11.突発的な大音量を制限して音圧を稼ぐ。

最終更新: 2018年10月24日


大音量の中には突発的なものと継続的なものがあります。ここでは、SoundEngineを使って、突発的な大音量を制限し、音圧を稼ぐ方法を学びましょう。




音圧を上げることのメリット。


走行音では、音量差がかなり大きく、突発的な大音量を音割れしないように録音レベルを設定すると、どうしても全体の音量が小さくなってしまいます。したがって、相対的に音量の小さいモーターの起動音などが小さく聞こえ、どうしても物足りない感じがしてしまうのです。


音圧を上げあれれば、相対的に小さい音でも音量が大きくなるため、迫力が出ます。聴いていても痛快です。


また、貫通扉が勢いよく閉まる音などは、不快でそもそも耳によくありません。そういったものを除去すれば音量を上げても快適に聴くことができます。


音圧を上げることのデメリット。

デメリットとしては、音圧を高めすぎると余韻がなくなるので、透明感や風情がなくなるのと、さらに音圧を高めすぎると、音の歪みが出てくる点です。


飽和するほどに音圧を上げた走行音は、デメリットを吹き飛ばすほどに強烈な印象を残します。したがって、最初の頃はつい音圧を上げ過ぎたくなります。しかし、後から聴いて心地いいのは、金属的な残響音が聞き取れる程度に抑えた音圧です。最初は抑制的に音圧を上げていくようにしてください。


以上の長所・短所を踏まえた上で、適正に音圧の高めていきます。



【手順1】不快な部分をカット。


図のように、まるで針みたいに突き出たような波形が随所に現れています。針のような部分のすべてが不快で危険な大音量とは限りません。このなかから、不快で危険な大音量を見つけ、カットしたりリミッターをかけたりしていきます。


こういう不快で危険な大音量は、カットすることを優先した方がいいと思います。カットするとアナウンスが消えるなどの違和感が残る場合は、後述のリミッターを使った編集を行います。



【手順2】カットしなかった部分にリミッターをかける。


リミッターとは、簡単に言うと、ある音量以上の音を、自動的に一定以下に落としてくれる機能です。
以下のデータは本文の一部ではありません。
-- ==== Sys2Proof/Machine/Hyp.lean ====
section
/-! DEFINITION. Meanings of the hypothesis forms (R180 to R186, R374, R385). -/
namespace Sys2Proof.Machine

open Bits

namespace State

/-- What stops a lane from taking a hypothesis (R181, R374). An entry of a reserved STATE is not OPEN, and that cause ranks before
HTABLE (R364). -/
def hsetCause (s : State) (ctx h : Nat) : Option Nat :=
  if h = 0 ∨ (s.hypAt ctx h).st = HEnt.opened then none else some Cause.hsetst

/-- Lanes take hypotheses (R182, R385): lanes for which a cause holds keep theirs and are struck. -/
def hsetLanes (s : State) (ids : List (Nat × Nat)) : State :=
  let ctx := s.curCtx
  let u := s.cur.unit
  let slot := s.cur.slot
  let bad := ids.filterMap fun p => (s.hsetCause ctx p.2).map fun c => (⟨p.1, c, 0, 0⟩ : Strike)
  let good := ids.filter fun p => (s.hsetCause ctx p.2).isNone
  (good.foldl (fun s p => s.setHy u slot p.1 p.2) s).raise bad

/-- FREE entries of a table, lowest first (R182). -/
def freeHyps (s : State) (ctx : Nat) : List Nat :=
  ((List.range 256).drop 1).filter fun h => (s.hypAt ctx h).st == HEnt.free

/-- What stops HNEW under a parent, HFULL apart (R181, R374). -/
def hnewCause (s : State) (ctx p : Nat) : Option Nat :=
  let e := s.hypAt ctx p
  if e.st ≠ HEnt.opened then some Cause.hparent
  else if e.depth = 255 then some Cause.hdepth
  else none

/-- New children of parents, one for each of a list, in order; the identifiers (R182). -/
def openHyps (s : State) (ctx : Nat) : List Nat → List Nat × State
  | [] => ([], s)
  | p :: r =>
    let h := (s.freeHyps ctx).headD 0
    let s := s.setHyp ctx h ⟨HEnt.opened, (s.hypAt ctx p).depth + 1, p, 0, 0⟩
    let (hs, s) := openHyps s ctx r
    (h :: hs, s)

/-- The entries that HQRY.anc reads from b up until it meets a (R182). -/
def ancWalk (s : State) (ctx a : Nat) : Nat → Nat → List Nat
  | 0, b => [b]
  | n + 1, b =>
    if a = b ∨ b = 0 ∨ (s.hypAt ctx b).st ≠ HEnt.opened then [b] else b :: ancWalk s ctx a n (s.hypAt ctx b).parent

/-- HRES enters its ordering unit's queue; the path waits until it is accepted or refused (R185, R186). -/
def hres (s : State) (h : Head) (d a : KReg) (refute : Bool) : State :=
  let (m, s) := s.gate h
  if m = 0 then s.advance
  else
    let id := s.nextId
    let r : Resolve :=
      { ctx := s.curCtx, h := (s.rk a.toNat).setWidth 8, refute := refute, unit := s.cur.unit, slot := s.cur.slot, lanes := m
        pc := s.curP.pc, d := d, id := id, stage := .sent, toNotify := [], toAck := [], par := 0, tags := [], words := 0, posts := [] }
    let s := s.addPend h m false 1 []
    { s with resolves := s.resolves ++ [r] }.waitFor (.memArrival id)

end State

def execHset (h : Head) (a : VK) (s : State) : Host.Outcome State Fault Refusal :=
  let (m, s) := s.gate h
  .next (s.hsetLanes ((lanes m).map fun l => (l, (s.srcVK l a).toNat % 256))).advance

def execHnew (h : Head) (d a : VK) (s : State) : Host.Outcome State Fault Refusal :=
  let (m, s) := s.gate h
  let ctx := s.curCtx
  .next (if m = 0 then s.advance
    else match d with
    | .v d =>
      let ps := (lanes m).map fun l => (l, (s.srcVK l a).toNat % 256)
      let full := decide ((s.freeHyps ctx).length < count m)
      let bad := ps.filterMap fun p => (match s.hnewCause ctx p.2 with
        | some c => some c
        | none => if full then some Cause.hfull else none).map fun c => (⟨p.1, c, 0, 0⟩ : State.Strike)
      let good := if full then [] else ps.filter fun p => (s.hnewCause ctx p.2).isNone
      let (hs, s) := s.openHyps ctx (good.map (·.2))
      let s := s.raise bad
      (s.inFlight h (laneSet (good.map (·.1))) false 0
        ((good.zip hs).map fun p => s.vres p.1.1 d.toNat (BitVec.ofNat 32 p.2))).advance
    | .k d =>
      let p := (s.srcVK 0 a).toNat % 256
      match s.hnewCause ctx p, s.freeHyps ctx with
      | some c, _ => (s.raiseAll m c).advance
      | none, [] => (s.raiseAll m Cause.hfull).advance
      | none, _ :: _ =>
        let (hs, s) := s.openHyps ctx [p]
        (s.inFlight h m false 0 [State.kres d.toNat (BitVec.ofNat 64 (hs.headD 0))]).advance)

def execHresConfirm (h : Head) (d a : KReg) (s : State) : Host.Outcome State Fault Refusal := .next (s.hres h d a false)

def execHresRefute (h : Head) (d a : KReg) (s : State) : Host.Outcome State Fault Refusal := .next (s.hres h d a true)

def execHqryInfo (h : Head) (d a : KReg) (s : State) : Host.Outcome State Fault Refusal :=
  let (m, s) := s.gate h
  let id := (s.rk a.toNat).toNat % 256
  .next (if m = 0 then s.advance
    else if s.hypBad s.curCtx id then (s.raiseAll m Cause.htable).advance
    else (s.inFlight h m false 0 [State.kres d.toNat
      (BitVec.ofNat 64 (s.ctxRead s.curCtx (s.hypVa s.curCtx id) 8))]).advance)

def execHqryAnc (h : Head) (d : PReg) (a b : VReg) (s : State) : Host.Outcome State Fault Refusal :=
  let (m, s) := s.gate h
  let ctx := s.curCtx
  let rs := (lanes m).map fun l =>
    let x := (s.rv l a.toNat).toNat % 256
    (l, x, s.ancWalk ctx x 256 ((s.rv l b.toNat).toNat % 256))
  let bad := rs.filter fun r => r.2.2.any (s.hypBad ctx)
  let good := rs.filter fun r => !r.2.2.any (s.hypBad ctx)
  let s := s.raise (bad.map fun r => ⟨r.1, Cause.htable, 0, 0⟩)
  .next (s.inFlight h (laneSet (good.map (·.1))) false 0
    (good.map fun r => State.pres r.1 d.toNat (r.2.2.getLast? == some r.2.1))).advance

end Sys2Proof.Machine
end

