-- ==== Sys2Proof/Machine/Special.lean ====
section
/-! DEFINITION. Meanings of SRD and SWR: the special registers (R20, R29, R48, R49, R119, R146, R161, R192, R366, R372,
R373). -/
namespace Sys2Proof.Machine

open Bits

namespace State

/-- The value of a special register in a lane; FNEW apart. -/
def special (s : State) (sp l : Nat) : Dword :=
  let u := s.cur.unit
  let w := s.curW
  let c := s.core u
  let n := fun (x : Nat) => BitVec.ofNat 64 x
  let t := c.trap.getD default
  if sp = 0x000 then n l
  else if sp = 0x001 then (s.warpIdent u s.cur.slot).setWidth 64
  else if sp = 0x002 then n (pack [(28, w.teamIdx), (4, min w.heat 15)])
  else if sp = 0x003 then n (pack [(8, u.idx), (2, kindCode u.kind)])
  else if sp = 0x004 then n u.die
  else if sp = 0x005 then n (s.pace u.die)
  else if sp < 0x014 then (w.loops.get (sp - 0x010)).lc.setWidth 64
  else if sp < 0x018 then (w.loops.get (sp - 0x014)).ls
  else if sp < 0x01C then (w.loops.get (sp - 0x018)).le
  else if sp < 0x020 then (w.loops.get (sp - 0x01C)).rw.setWidth 64
  else if sp < 0x024 then (w.loops.get (sp - 0x020)).rb.setWidth 64
  else if sp = 0x024 then w.sp.setWidth 64
  else if sp = 0x030 then (w.hyOf l).setWidth 64
  else if sp = 0x031 then w.hov
  else if sp = 0x040 then w.gng
  else if sp < 0x060 then n (c.chans.get (sp - 0x050)).wm
  else if sp = 0x070 then w.seed.setWidth 64
  else if sp = 0x071 then n (s.congLevel u)
  else if sp = 0x072 then w.wdog.setWidth 64
  else if sp < 0x180 then c.sq.get (sp - 0x100)
  else if sp = 0x800 then n (s.ctxDesc w.ctx).cfg.toNat
  else if sp = 0x801 then t.fcause.setWidth 64
  else if sp = 0x802 then t.fpc
  else if sp = 0x803 then t.fmask.setWidth 64
  else if sp = 0x804 then t.faddr
  else if sp = 0x805 then t.fwarp.setWidth 64
  else t.finfo

/-- Whether a GNG value, its read-only bits apart, follows R192 for a warp of a team. With COUNT 0 the fields name no warp and
hold any value (log 84). -/
def gngOk (w : Warp) (nwarps : Nat) (v : Nat) : Bool :=
  let n := field v 32 3
  let fs := (List.range n).map fun i => field v (5 * i) 5
  (if n = 0 then true
   else decide (2 ≤ n ∧ n ≤ 6) && decide fs.Nodup && fs.all (fun f => decide (f < nwarps)) && fs.contains w.widx &&
     field v (5 * n) (30 - 5 * n) == 0)

/-- A write of GNG by GANG or SWR, once for the path (R192); read-only bits keep their 0 (R5, R49). -/
def writeGng (s : State) (m : Lanes) (v : Dword) : State :=
  let v := v &&& 0x73FFFFFFF
  let w := s.curW
  let nw := (((s.team? s.cur.unit w.team).map (·.nwarps)).getD 1)
  if gngOk w nw v.toNat then s.modCur fun w => { w with gng := v } else s.raiseAll m Cause.rsvgng

/-- LC, LS or LE of a level as SWR changes it: of a live level at its next back-edge test (R146). -/
def loopWrite (l : Loop) (sp : Nat) (v : Dword) : Loop :=
  match decide (sp < 0x014), decide (sp < 0x018), l.st with
  | true, _, .live => { l with nlc := some (v.setWidth 32) }
  | true, _, _ => { l with lc := v.setWidth 32 }
  | false, true, .live => { l with nls := some v }
  | false, true, _ => { l with ls := v }
  | false, false, .live => { l with nle := some v }
  | false, false, _ => { l with le := v }

/-- A write of a uniform special register by the lanes m (R49, R161). -/
def writeSpecial (s : State) (m : Lanes) (sp : Nat) (v : Dword) : State :=
  let u := s.cur.unit
  let w := s.curW
  let x := v.toNat % 2 ^ 32
  let trap := fun (f : OpenTrap → OpenTrap) => s.modCore u fun c => { c with trap := c.trap.map f }
  if sp < 0x01C then
    if 0x014 ≤ sp ∧ v.toNat % 8 ≠ 0 then s.raiseAll m Cause.specval
    else s.modCur fun w => w.modLoop (sp % 4) fun l => loopWrite l sp v
  else if sp < 0x020 then
    let rw : Word := BitVec.ofNat 32 x &&& 0x0F01FFFF
    let busy := (w.loops.get (sp - 0x01C)).st != .free
    match Cause.first (causeIf busy Cause.loopbusy ++ windowCauses w (sp - 0x01C) rw) with
    | some c => s.raiseAll m c
    | none => s.modCur fun w => w.modLoop (sp - 0x01C) fun l => { l with rw := rw }
  else if sp < 0x024 then
    let size := Warp.winSize (w.loops.get (sp - 0x020))
    let off := x % 256
    if (size ≠ 0 ∧ size ≤ off) ∨ (size = 0 ∧ off ≠ 0) then s.raiseAll m Cause.specval
    else s.modCur fun w => w.modLoop (sp - 0x020) fun l => { l with rb := BitVec.ofNat 32 off }
  else if sp = 0x024 then s.modCur fun w => { w with sp := BitVec.ofNat 8 x }
  else if sp = 0x031 then s.modCur fun w => { w with hov := v }
  else if sp = 0x040 then s.writeGng m v
  else if sp = 0x070 then s.modCur fun w => { w with seed := BitVec.ofNat 32 (Num.seedOf x) }
  else if sp = 0x072 then s.modCur fun w => { w with wdog := BitVec.ofNat 32 (x % 2 ^ 24) }
  else if sp < 0x180 then s.modCore u fun c => { c with sq := c.sq.set (sp - 0x100) v }
  else if sp = 0x800 then
    s.modCtxRt w.ctx fun c => { c with desc := c.desc.map fun d => { d with cfg := BitVec.ofNat 2 x } }
  else if sp = 0x802 then trap fun t => { t with fpc := v }
  else if sp = 0x803 then trap fun t => { t with fmask := BitVec.ofNat 32 x }
  else if sp = 0x805 then trap fun t => { t with fwarp := BitVec.ofNat 32 x }
  else s

end State

def execSrd (h : Head) (d : VK) (_x : Bool) (spec : BitVec 12) (s : State) : Host.Outcome State Fault Refusal :=
  let sp := spec.toNat
  let m := s.execLanes h
  .next (if m = 0 then s.advance
    else if Spec.priv sp && !s.inTrap then (s.raiseAll m Cause.privspec).advance
    else if sp = 0x073 then
      match s.freeFslot s.curCtx with
      | none => s.blocked
      | some k =>
        let (hd, s) := s.newHandle s.curCtx k
        let s := s.modCtxRt s.curCtx fun c => { c with fnew := c.fnew ++ [hd] }
        let v : Dword := hd.setWidth 64
        (s.inFlight h m false 0 (match d with
          | .k d => [State.kres d.toNat v]
          | .v d => (lanes m).flatMap fun l => s.vres2 l d.toNat v)).advance
    else match d with
    | .k d => (s.write [State.kres d.toNat (s.special sp 0)]).advance
    | .v d => (s.write ((lanes m).flatMap fun l => s.resW l d (Spec.wide sp) (s.special sp l))).advance)

def execSwr (h : Head) (a : VK) (_x : Bool) (spec : BitVec 12) (s : State) : Host.Outcome State Fault Refusal :=
  let sp := spec.toNat
  let m := s.execLanes h
  let val := fun (l : Nat) => match a with
    | .k r => s.rk r.toNat
    | .v r => s.srcW l r (Spec.wide sp)
  .next (match lowest m with
    | none => s.advance
    | some l0 =>
      if Spec.priv sp && !s.inTrap then (s.raiseAll m Cause.privspec).advance
      else if Spec.ro sp then (s.raiseAll m Cause.specro).advance
      else if sp = 0x030 then (s.hsetLanes ((lanes m).map fun l => (l, (val l).toNat % 256))).advance
      else (s.writeSpecial m sp (val l0)).advance)

end Sys2Proof.Machine
end

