def execEsave (h : Head) (e : EFields) (s : State) : Host.Outcome State Fault Refusal :=
  let a := s.rk e.d.toNat
  let q := e.q.toNat
  let u := s.cur.unit
  .next (s.onceForm h (fun _ => s.imageBad a.toNat .write q) fun s m =>
    let r : SaveReq := ⟨q, u, s.cur.slot, s.nextId, a⟩
    let s := (s.addPend h m false 1 []).advance
    if q = 2 then (s.modEng u fun x => { x with saves := x.saves ++ [r] }).settleSaves u else s.saveImage r)

def execEres (h : Head) (e : EFields) (s : State) : Host.Outcome State Fault Refusal :=
  let a := s.rk e.d.toNat
  let q := e.q.toNat
  let u := s.cur.unit
  .next (s.onceForm h (fun _ => s.imageBad a.toNat .read q) fun s m =>
    let ds := (List.range 40).map fun i => match s.xlate u (s.cur.slot != trapSlot) .read (a.toNat + 8 * i) with
      | .ok x => s.peek x.pa 8
      | .error _ => 0
    let bad := (s.raiseAll m (Cause.engine q 1)).advance
    if ds.getD 0 0 = 0 then (s.tokenOnly h m).advance
    else match ofImage ds q (s.newCmd default m) with
      | none => bad
      | some c =>
        if (s.cmdCauses c).1 ≠ [] ∨ (s.cmdCauses c).2.isSome then bad
        else
          let c := { c with image := if c.isCopy then some a else none }
          if s.engFrozen u q then
            let (id, s) := s.fresh
            (((s.setQueue u q ({ c with id := id } :: s.engQueue u q)).engThaw u q).tokenOnly h m).advance
          else if s.hasQueueRoom q then ((s.enqueue q c).tokenOnly h m).advance
          else s.blocked)

def execWmrd (h : Head) (e : EFields) (ch : BitVec 4) (s : State) : Host.Outcome State Fault Refusal :=
  let c := (s.core s.cur.unit).chans.get ch.toNat
  let st := match c.st with | .idle => 0 | .armed => 1 | .filling => 2 | .done => 3
  .next (s.onceForm h (fun _ => none) fun s m =>
    (s.inFlight h m false 0 [State.kres e.d.toNat (BitVec.ofNat 64 (pack [(32, c.wm), (2, st)]))]).advance)

def execWmset (h : Head) (e : EFields) (ch : BitVec 4) (s : State) : Host.Outcome State Fault Refusal :=
  let k := (s.rk e.d.toNat).toNat
  let lo := field k 0 32
  let hi := field k 32 32
  let ok := lo % 128 = 0 ∧ hi % 128 = 0 ∧ lo < hi ∧ hi ≤ s.chanSize
  .next (s.onceForm h (fun _ => if ok ∧ !s.chanTaken ch.toNat then none else some (Cause.rsvwm, 0, 0)) fun s m =>
    ((s.modCore s.cur.unit fun c => { c with chans := c.chans.modify ch.toNat fun x =>
      { lo := lo, hi := hi, wm := lo, st := .armed, team := s.chanTeam.getD 0, gen := x.gen + 1, written := [] } }).tokenOnly h m).advance)

def execWmsetOff (h : Head) (_e : EFields) (ch : BitVec 4) (s : State) : Host.Outcome State Fault Refusal :=
  .next (s.onceForm h (fun _ => if s.chanTaken ch.toNat then some (Cause.rsvwm, 0, 0) else none) fun s m =>
    ((s.modCore s.cur.unit fun c => { c with chans := c.chans.modify ch.toNat fun x => { x with st := .idle } }).tokenOnly h m).advance)

end Sys2Proof.Machine
end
コンプレッサーもリミッターと似たような効果が得られ、原理の違いを一般的に説明すると長くなるのですが、SoundEngineの効果の違いに着目していえば、リミッターはコンプレッサーよりも鋭敏に効果がかかると考えておいていいと思います。 走行音の場合は、リミッターのほうが使いやすいと思います。



リミッターの使用方法

いちばん大切なのは、スレッショルドです。スレッショルドで指定した音量以上の音を小さくしてくれます。試行錯誤の上、最適な音量になるように変化させます。


次に大切なのは、アタックとリリースです。アタックは最小値に、リリースは大きめの値にとっておくといいです。


ステレオリンクとレシオの値は、100%にしておきます。


音量とマキシマイズは0にしておきます。



耳に悪い大音量はかなり強めにリミッターをかける

貫通扉の閉まる大音量など、不快で危険なもので、カットできなかった場合は、歪んでもいいですから、-20db、-25dbなど、思い切って大きめの値を設定したほうがいいと思います。


該当する範囲を選択し、リミッターをかけます。なお、「選択範囲のみ」にチェックがかかっていることを確認して下さい。



【手順3】全体的にリミッターをかける


個々の大音量を処理したら、仕上げに、全体にリミッターをかけます。効果が大きすぎると音質が悪くなるので、余韻が残る程度、だいたい高速走行中のピークにかかるレベルのスレッショルド値に設定しましょう。「選択範囲のみ」のチェックが外されていることを確認して下さい。



効果をかけると、大音量がだいぶならされ、赤帯の部分に余裕が生まれました。この分だけ音量を増幅しても音割れがしなくなるわけですし、突発的な音量で不快になることもありません。








【手順4】ノーマライズで音量を最大限上げる


つぎに、ノーマライズで音量を上げてしまいましょう。ノイズがのらないギリギリの音量まで上げてくれます。すべて自動でやってくれるので、ワンクリックするだけでOKです。


結果が思わしくなければ、再度全体にリミッターをかけ、ノーマライズします。手順3と手順4を繰り返すことで、音割れさせずに音量をどんどん大きくできます。


どんどん音圧を高められるからといって、そのぶん使い過ぎると副作用を招きます。調子に乗ってリミッター・ノーマライズを何回も繰り返していると、余韻がなくなるなど、音質の劣化を招くことは前述しました。残響音を大切にしながら、効果をかけていきましょう。